Database Version / Change Control for Data not Schema?

Question 1

I've worked mostly in business application development and configuration management. Your question is representative for the challenges in such an environment; when you upgrade for instance Microsoft Word, you don't need to change all documents right away from doc to docx. And the documents even have a more simple structure a full relation database.

Not so for business applications; users skip releases, make unauthorized changes to the data model and the system needs to keep running and providing the correct numbers...

We use for our own applications (largest one is like 600 tables) a self-developed CASE tool which includes branching/merging, but the approach can also be done manually.

Versioning Datamodel

The data model can be written down in a structured way. For instance as table contents (CSV to be loaded in a table with meta data) or as code that detects the version in use and adds columns and tables when missing, including non-trivial migrations.

This even allows multiple users at the same time to change the data model.

When you use auto-detection (for instance, we use a call named "verify_column" instead of "add_column"), this even allows smooth migration independent of the release number the customer is starting the upgrade from. Such a procedure analyzes the table to be changed and issues the correct DDL such as alter table t1 add col1 number not null when a column is missing or alter table t1 modify col1 not null when the column was already present but nullable.

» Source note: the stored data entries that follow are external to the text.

-- ==== Sys2Proof/Laws/State.lean ====
section
/-! SUPPORT. What the updates of the state leave alone, field by field, and what a register field reads as after a
write. -/

namespace Sys2Proof.Machine

/-! ### The rest of the state -/

@[simp] theorem State.wr_pending (s : State) (d : Nat) (f : Fld) (v : Nat) : (s.wr d f v).pending = s.pending := rfl
@[simp] theorem State.wr_orderCode (s : State) (d : Nat) (f : Fld) (v : Nat) : (s.wr d f v).orderCode = s.orderCode := rfl
@[simp] theorem State.wr_freeCtr (s : State) (d : Nat) (f : Fld) (v : Nat) : (s.wr d f v).freeCtr = s.freeCtr := rfl
@[simp] theorem State.wr_rack (s : State) (d : Nat) (f : Fld) (v : Nat) : (s.wr d f v).rack = s.rack := rfl
@[simp] theorem State.wr_boot (s : State) (d : Nat) (f : Fld) (v : Nat) : (s.wr d f v).boot = s.boot := rfl
@[simp] theorem State.wr_img (s : State) (d : Nat) (f : Fld) (v : Nat) : (s.wr d f v).img = s.img := rfl
@[simp] theorem State.wr_core (s : State) (d : Nat) (f : Fld) (v : Nat) : (s.wr d f v).core = s.core := rfl
@[simp] theorem State.wr_slc (s : State) (d : Nat) (f : Fld) (v : Nat) : (s.wr d f v).slc = s.slc := rfl
@[simp] theorem State.wr_net (s : State) (d : Nat) (f : Fld) (v : Nat) : (s.wr d f v).net = s.net := rfl
@[simp] theorem State.wr_que (s : State) (d : Nat) (f : Fld) (v : Nat) : (s.wr d f v).que = s.que := rfl
@[simp] theorem State.wr_prt (s : State) (d : Nat) (f : Fld) (v : Nat) : (s.wr d f v).prt = s.prt := rfl
@[simp] theorem State.wr_xlt (s : State) (d : Nat) (f : Fld) (v : Nat) : (s.wr d f v).xlt = s.xlt := rfl
@[simp] theorem State.wr_host (s : State) (d : Nat) (f : Fld) (v : Nat) : (s.wr d f v).host = s.host := rfl
@[simp] theorem State.wr_recs (s : State) (d : Nat) (f : Fld) (v : Nat) : (s.wr d f v).recs = s.recs := rfl
@[simp] theorem State.wr_out (s : State) (d : Nat) (f : Fld) (v : Nat) : (s.wr d f v).out = s.out := rfl

@[simp] theorem State.count_pending (s : State) (d : Nat) (f : Fld) (n : Nat) : (s.count d f n).pending = s.pending := rfl
@[simp] theorem State.count_orderCode (s : State) (d : Nat) (f : Fld) (n : Nat) : (s.count d f n).orderCode = s.orderCode := rfl
@[simp] theorem State.count_freeCtr (s : State) (d : Nat) (f : Fld) (n : Nat) : (s.count d f n).freeCtr = s.freeCtr := rfl
@[simp] theorem State.count_rack (s : State) (d : Nat) (f : Fld) (n : Nat) : (s.count d f n).rack = s.rack := rfl
@[simp] theorem State.count_boot (s : State) (d : Nat) (f : Fld) (n : Nat) : (s.count d f n).boot = s.boot := rfl
@[simp] theorem State.count_img (s : State) (d : Nat) (f : Fld) (n : Nat) : (s.count d f n).img = s.img := rfl
@[simp] theorem State.count_core (s : State) (d : Nat) (f : Fld) (n : Nat) : (s.count d f n).core = s.core := rfl
@[simp] theorem State.count_slc (s : State) (d : Nat) (f : Fld) (n : Nat) : (s.count d f n).slc = s.slc := rfl
@[simp] theorem State.count_net (s : State) (d : Nat) (f : Fld) (n : Nat) : (s.count d f n).net = s.net := rfl
@[simp] theorem State.count_que (s : State) (d : Nat) (f : Fld) (n : Nat) : (s.count d f n).que = s.que := rfl
@[simp] theorem State.count_prt (s : State) (d : Nat) (f : Fld) (n : Nat) : (s.count d f n).prt = s.prt := rfl
@[simp] theorem State.count_xlt (s : State) (d : Nat) (f : Fld) (n : Nat) : (s.count d f n).xlt = s.xlt := rfl
@[simp] theorem State.count_host (s : State) (d : Nat) (f : Fld) (n : Nat) : (s.count d f n).host = s.host := rfl
@[simp] theorem State.count_recs (s : State) (d : Nat) (f : Fld) (n : Nat) : (s.count d f n).recs = s.recs := rfl
@[simp] theorem State.count_out (s : State) (d : Nat) (f : Fld) (n : Nat) : (s.count d f n).out = s.out := rfl

@[simp] theorem State.wrBit_pending (s : State) (d : Nat) (f : Fld) (i : Nat) (b : Bool) : (s.wrBit d f i b).pending = s.pending := rfl
@[simp] theorem State.wrBit_orderCode (s : State) (d : Nat) (f : Fld) (i : Nat) (b : Bool) : (s.wrBit d f i b).orderCode = s.orderCode := rfl
@[simp] theorem State.wrBit_freeCtr (s : State) (d : Nat) (f : Fld) (i : Nat) (b : Bool) : (s.wrBit d f i b).freeCtr = s.freeCtr := rfl
@[simp] theorem State.wrBit_rack (s : State) (d : Nat) (f : Fld) (i : Nat) (b : Bool) : (s.wrBit d f i b).rack = s.rack := rfl
@[simp] theorem State.wrBit_boot (s : State) (d : Nat) (f : Fld) (i : Nat) (b : Bool) : (s.wrBit d f i b).boot = s.boot := rfl
@[simp] theorem State.wrBit_img (s : State) (d : Nat) (f : Fld) (i : Nat) (b : Bool) : (s.wrBit d f i b).img = s.img := rfl
@[simp] theorem State.wrBit_core (s : State) (d : Nat) (f : Fld) (i : Nat) (b : Bool) : (s.wrBit d f i b).core = s.core := rfl
@[simp] theorem State.wrBit_slc (s : State) (d : Nat) (f : Fld) (i : Nat) (b : Bool) : (s.wrBit d f i b).slc = s.slc := rfl
@[simp] theorem State.wrBit_net (s : State) (d : Nat) (f : Fld) (i : Nat) (b : Bool) : (s.wrBit d f i b).net = s.net := rfl
@[simp] theorem State.wrBit_que (s : State) (d : Nat) (f : Fld) (i : Nat) (b : Bool) : (s.wrBit d f i b).que = s.que := rfl
@[simp] theorem State.wrBit_prt (s : State) (d : Nat) (f : Fld) (i : Nat) (b : Bool) : (s.wrBit d f i b).prt = s.prt := rfl
@[simp] theorem State.wrBit_xlt (s : State) (d : Nat) (f : Fld) (i : Nat) (b : Bool) : (s.wrBit d f i b).xlt = s.xlt := rfl
@[simp] theorem State.wrBit_host (s : State) (d : Nat) (f : Fld) (i : Nat) (b : Bool) : (s.wrBit d f i b).host = s.host := rfl
@[simp] theorem State.wrBit_recs (s : State) (d : Nat) (f : Fld) (i : Nat) (b : Bool) : (s.wrBit d f i b).recs = s.recs := rfl
@[simp] theorem State.wrBit_out (s : State) (d : Nat) (f : Fld) (i : Nat) (b : Bool) : (s.wrBit d f i b).out = s.out := rfl

@[simp] theorem State.resetRegs_pending (s : State) (d lo hi : Nat) : (s.resetRegs d lo hi).pending = s.pending := rfl
@[simp] theorem State.resetRegs_orderCode (s : State) (d lo hi : Nat) : (s.resetRegs d lo hi).orderCode = s.orderCode := rfl
@[simp] theorem State.resetRegs_freeCtr (s : State) (d lo hi : Nat) : (s.resetRegs d lo hi).freeCtr = s.freeCtr := rfl
@[simp] theorem State.resetRegs_rack (s : State) (d lo hi : Nat) : (s.resetRegs d lo hi).rack = s.rack := rfl
@[simp] theorem State.resetRegs_boot (s : State) (d lo hi : Nat) : (s.resetRegs d lo hi).boot = s.boot := rfl
@[simp] theorem State.resetRegs_img (s : State) (d lo hi : Nat) : (s.resetRegs d lo hi).img = s.img := rfl
@[simp] theorem State.resetRegs_core (s : State) (d lo hi : Nat) : (s.resetRegs d lo hi).core = s.core := rfl
@[simp] theorem State.resetRegs_slc (s : State) (d lo hi : Nat) : (s.resetRegs d lo hi).slc = s.slc := rfl
@[simp] theorem State.resetRegs_net (s : State) (d lo hi : Nat) : (s.resetRegs d lo hi).net = s.net := rfl
@[simp] theorem State.resetRegs_que (s : State) (d lo hi : Nat) : (s.resetRegs d lo hi).que = s.que := rfl
@[simp] theorem State.resetRegs_prt (s : State) (d lo hi : Nat) : (s.resetRegs d lo hi).prt = s.prt := rfl
@[simp] theorem State.resetRegs_xlt (s : State) (d lo hi : Nat) : (s.resetRegs d lo hi).xlt = s.xlt := rfl
@[simp] theorem State.resetRegs_host (s : State) (d lo hi : Nat) : (s.resetRegs d lo hi).host = s.host := rfl
@[simp] theorem State.resetRegs_recs (s : State) (d lo hi : Nat) : (s.resetRegs d lo hi).recs = s.recs := rfl
@[simp] theorem State.resetRegs_out (s : State) (d lo hi : Nat) : (s.resetRegs d lo hi).out = s.out := rfl

@[simp] theorem State.peak_pending (s : State) (d : Nat) (f : Fld) (n : Nat) : (s.peak d f n).pending = s.pending := by unfold State.peak; split <;> rfl
@[simp] theorem State.peak_orderCode (s : State) (d : Nat) (f : Fld) (n : Nat) : (s.peak d f n).orderCode = s.orderCode := by unfold State.peak; split <;> rfl
@[simp] theorem State.peak_freeCtr (s : State) (d : Nat) (f : Fld) (n : Nat) : (s.peak d f n).freeCtr = s.freeCtr := by unfold State.peak; split <;> rfl
@[simp] theorem State.peak_rack (s : State) (d : Nat) (f : Fld) (n : Nat) : (s.peak d f n).rack = s.rack := by unfold State.peak; split <;> rfl
@[simp] theorem State.peak_boot (s : State) (d : Nat) (f : Fld) (n : Nat) : (s.peak d f n).boot = s.boot := by unfold State.peak; split <;> rfl
@[simp] theorem State.peak_img (s : State) (d : Nat) (f : Fld) (n : Nat) : (s.peak d f n).img = s.img := by unfold State.peak; split <;> rfl
@[simp] theorem State.peak_core (s : State) (d : Nat) (f : Fld) (n : Nat) : (s.peak d f n).core = s.core := by unfold State.peak; split <;> rfl
@[simp] theorem State.peak_slc (s : State) (d : Nat) (f : Fld) (n : Nat) : (s.peak d f n).slc = s.slc := by unfold State.peak; split <;> rfl
@[simp] theorem State.peak_net (s : State) (d : Nat) (f : Fld) (n : Nat) : (s.peak d f n).net = s.net := by unfold State.peak; split <;> rfl
@[simp] theorem State.peak_que (s : State) (d : Nat) (f : Fld) (n : Nat) : (s.peak d f n).que = s.que := by unfold State.peak; split <;> rfl
@[simp] theorem State.peak_prt (s : State) (d : Nat) (f : Fld) (n : Nat) : (s.peak d f n).prt = s.prt := by unfold State.peak; split <;> rfl
@[simp] theorem State.peak_xlt (s : State) (d : Nat) (f : Fld) (n : Nat) : (s.peak d f n).xlt = s.xlt := by unfold State.peak; split <;> rfl
@[simp] theorem State.peak_host (s : State) (d : Nat) (f : Fld) (n : Nat) : (s.peak d f n).host = s.host := by unfold State.peak; split <;> rfl
@[simp] theorem State.peak_recs (s : State) (d : Nat) (f : Fld) (n : Nat) : (s.peak d f n).recs = s.recs := by unfold State.peak; split <;> rfl
@[simp] theorem State.peak_out (s : State) (d : Nat) (f : Fld) (n : Nat) : (s.peak d f n).out = s.out := by unfold State.peak; split <;> rfl

/-! ### Register fields -/

/-- A field written is read back, as far as its width holds it. -/
@[simp] theorem State.rd_wr_same (s : State) (d : Nat) (f : Fld) (v : Nat) : (s.wr d f v).rd d f = v % 2 ^ f.width :=
  SMap.get_set_same _ _ _ _

/-- A write to one field leaves every field that stands elsewhere. -/
theorem State.rd_wr_ne (s : State) (d d' : Nat) (f g : Fld) (v : Nat) (h : g.key d' ≠ f.key d) :
    (s.wr d f v).rd d' g = s.rd d' g := SMap.get_set_ne _ _ _ _ _ _ h

/-- Where two fields stand at the same place. -/
theorem Fld.key_eq_iff {f g : Fld} {d d' : Nat} (hf : f.lo < 64) (hg : g.lo < 64) (af : f.addr < 0x1000000)
    (ag : g.addr < 0x1000000) : f.key d = g.key d' ↔ d = d' ∧ f.addr = g.addr ∧ f.lo = g.lo := by
  unfold Fld.key
  constructor
  · intro h; omega
  · rintro ⟨rfl, h1, h2⟩; rw [h1, h2]

/-- A counter saturates (R561). -/
@[simp] theorem State.rd_count_same (s : State) (d : Nat) (f : Fld) (n : Nat) :
    (s.count d f n).rd d f = min (s.rd d f + n) (2 ^ f.width - 1) := by
  unfold State.count
  rw [State.rd_wr_same]
  have : 0 < 2 ^ f.width := Nat.two_pow_pos _
  exact Nat.mod_eq_of_lt (by omega)

theorem State.rd_count_ne (s : State) (d d' : Nat) (f g : Fld) (n : Nat) (h : g.key d' ≠ f.key d) :
    (s.count d f n).rd d' g = s.rd d' g := State.rd_wr_ne _ _ _ _ _ _ h

theorem State.rd_wrBit_ne (s : State) (d d' : Nat) (f g : Fld) (i : Nat) (b : Bool) (h : g.key d' ≠ f.key d) :
    (s.wrBit d f i b).rd d' g = s.rd d' g := State.rd_wr_ne _ _ _ _ _ _ h

theorem State.rd_peak_ne (s : State) (d d' : Nat) (f g : Fld) (n : Nat) (h : g.key d' ≠ f.key d) :
    (s.peak d f n).rd d' g = s.rd d' g := by
  unfold State.peak
  split
  · exact State.rd_wr_ne _ _ _ _ _ _ h
  · rfl

/-- A reset range reads as its reset values; outside it nothing changes. -/
theorem State.rd_resetRegs (s : State) (d lo hi d' : Nat) (g : Fld) :
    (s.resetRegs d lo hi).rd d' g =
      if (d * 0x1000000 + lo) * 64 ≤ g.key d' ∧ g.key d' < (d * 0x1000000 + hi) * 64 then g.reset else s.rd d' g :=
  SMap.get_clearRange _ _ _ _ _

/-- A read depends on the register map alone. -/
theorem State.rd_of_regs {s t : State} (h : t.regs = s.regs) (d : Nat) (f : Fld) : t.rd d f = s.rd d f := by
  unfold State.rd; rw [h]

@[simp] theorem State.rd_upd (s : State) (p : List Instr) (o : OrderCode) (fc : Nat) (ra : Rack) (bo : Boot) (im : Imgs)
    (co : Cores) (sl : Slices) (ne : Links) (qu : Queues) (pr : Parts) (xl : Xlt) (ho : HostSt) (re : Recs) (ou : Outs)
    (d : Nat) (f : Fld) :
    State.rd ⟨p, o, s.regs, fc, ra, bo, im, co, sl, ne, qu, pr, xl, ho, re, ou⟩ d f = s.rd d f := rfl

/-! ### Which fields a step of an effect touches -/

theorem RegsBut.refl (l : List (Nat × Fld)) (s : State) : RegsBut l s s := fun _ _ _ => rfl

theorem RegsBut.of_regs {l : List (Nat × Fld)} {s t u : State} (h : RegsBut l s t) (e : u.regs = t.regs) : RegsBut l s u :=
  fun d f n => (State.rd_of_regs e d f).trans (h d f n)

theorem RegsBut.trans {l : List (Nat × Fld)} {s t u : State} (h : RegsBut l s t) (k : RegsBut l t u) : RegsBut l s u :=
  fun d f n => (k d f n).trans (h d f n)

theorem RegsBut.wr {l : List (Nat × Fld)} {s t : State} (h : RegsBut l s t) (d : Nat) (f : Fld) (v : Nat)
    (m : (d, f) ∈ l) : RegsBut l s (t.wr d f v) :=
  fun d' g n => (State.rd_wr_ne t d d' f g v (n (d, f) m)).trans (h d' g n)

theorem RegsBut.count {l : List (Nat × Fld)} {s t : State} (h : RegsBut l s t) (d : Nat) (f : Fld) (v : Nat)
    (m : (d, f) ∈ l) : RegsBut l s (t.count d f v) := h.wr d f _ m

theorem RegsBut.wrBit {l : List (Nat × Fld)} {s t : State} (h : RegsBut l s t) (d : Nat) (f : Fld) (i : Nat) (b : Bool)
    (m : (d, f) ∈ l) : RegsBut l s (t.wrBit d f i b) := h.wr d f _ m

/-! ### Signed fields -/

/-- A signed number put into a field of `w` bits is read back, if the field can hold it. -/
theorem toSigned_ofSigned (w : Nat) (hw : 0 < w) (i : Int) (lo : -(2 ^ (w - 1) : Int) ≤ i) (hi : i < 2 ^ (w - 1)) :
    toSigned w (ofSigned w i % 2 ^ w) = i := by
  obtain ⟨k, rfl⟩ : ∃ k, w = k + 1 := ⟨w - 1, by omega⟩
  unfold toSigned ofSigned
  have e : (2 : Int) ^ (k + 1) = 2 * 2 ^ k := by rw [Int.pow_succ]; omega
  have e' : (2 : Nat) ^ (k + 1) = 2 * 2 ^ k := by rw [Nat.pow_succ]; omega
  have p : (0 : Int) < 2 ^ k := Int.pow_pos (by decide)
  have c : ((2 ^ k : Nat) : Int) = 2 ^ k := by simp
  simp only [Nat.add_sub_cancel] at lo hi ⊢
  rw [e] at *
  generalize hq : (2 : Int) ^ k = q at *
  generalize hr : (2 : Nat) ^ k = r at *
  rw [e']
  have hm : i % (2 * q) = if i < 0 then i + 2 * q else i := by
    split
    · rw [← Int.add_emod_right]; exact Int.emod_eq_of_lt (by omega) (by omega)
    · exact Int.emod_eq_of_lt (by omega) (by omega)
  have hlt : (i % (2 * q)).toNat < 2 * r := by rw [hm]; split <;> omega
  rw [Nat.mod_eq_of_lt hlt, hm]
  split <;> split <;> omega

/-! ### The effect of a command -/

/-- A command that names a die of the order code has its effect. -/
theorem onDie_of_lt {s : State} {d : Nat} {f : State → State} (h : d < dieCount s.orderCode) : onDie s d f = .next (f s) :=
  if_pos h

/-- A die that the order code does not have. -/
theorem onDie_absent {s : State} {d : Nat} {f : State → State} (h : ¬ d < dieCount s.orderCode) :
    onDie s d f = .fault (.absentUnit d) := if_neg h

end Sys2Proof.Machine
end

For Oracle and SQL Server I can provide you with a few sample procedures. In MySQL I would code this using a client side language, preferably OS independent to allow installations to run on Windows and Linux. Maybe using Apache Ant when you have experience with that.

Versioning Data

We split the tables in four categories:

R: referential data; data the application site must provide before he actually use the system. For instance, general ledger account codes. The referential data seldomly changes after go live and does not continuously grow in size. The contents reflect the site's business model where the application is used.
T: transaction data; data the site registers, changes and removes during use of the application. For instance, general ledger entries. The transaction data starts at 0 an grows continuously. When company doubles in revenues, transaction data also doubles.
S: seeded data; data NOT maintained by the user at the site but provided and maintained by the developing party. Essentially this is code turned into data. For example, 'F' stands for 'Female'. Errors in seeded data can lead to system errors.
O: the rest (ideally not needed, since they are technical, but some systems require a temporary table A or a scratch table B).

The contents of tables of category 'S' (seeded data) is placed under version control. We normally register these as metadata in our case tool, then named 'data sets', but you can also use for instance Microsoft Excel or even code.

For example, in Excel you would have a list of rows of seeded data. In column A you might enter an Excel function like =B..&"|"&C..& "|" & ... which concatenates everything and makes it suitable for loading by a loader tool.

For example in code, you might have a call like:

verifySeed('TABLE_A', 'CODE', 'VALUE')

The Excel is a little bit hard to bring under version control allowing multiple users to change contents at the same time. The approach with code is very simple.

Please remember to also add features to remove obsoleted seeded data. For instance, by explicitly listing obsoleted seeded data or by automatically removing all seeded data present in the tables but not touched by the last installation.

Question 2

You would need to keep a journal of transactions on your datamodel that is synchronised to your code versions. For each update that adds information (i.e. a new field) you can simply enter the statements like 'ALTER TABLE x ADD COLUMN y ...' and provide a DEFAULT VALUE (with a function perhaps) in an update script. And a 'ALTER TABLE x REMOVE COLUMN y ...' for the downdate script. You would need to export your data before you truncate information in a table. You can convert the dumped table data to SQL for the inverse transaction so that you can add the missing information using these.

You can use a 'journal' table within your data-model to keep track of these transactions using simple ordinals that denote the applied scripts. Whenever the software is installed it can compare these numbers to create a list of transactions to play to move the database from state N to state X, backwards or forwards, without losing any data!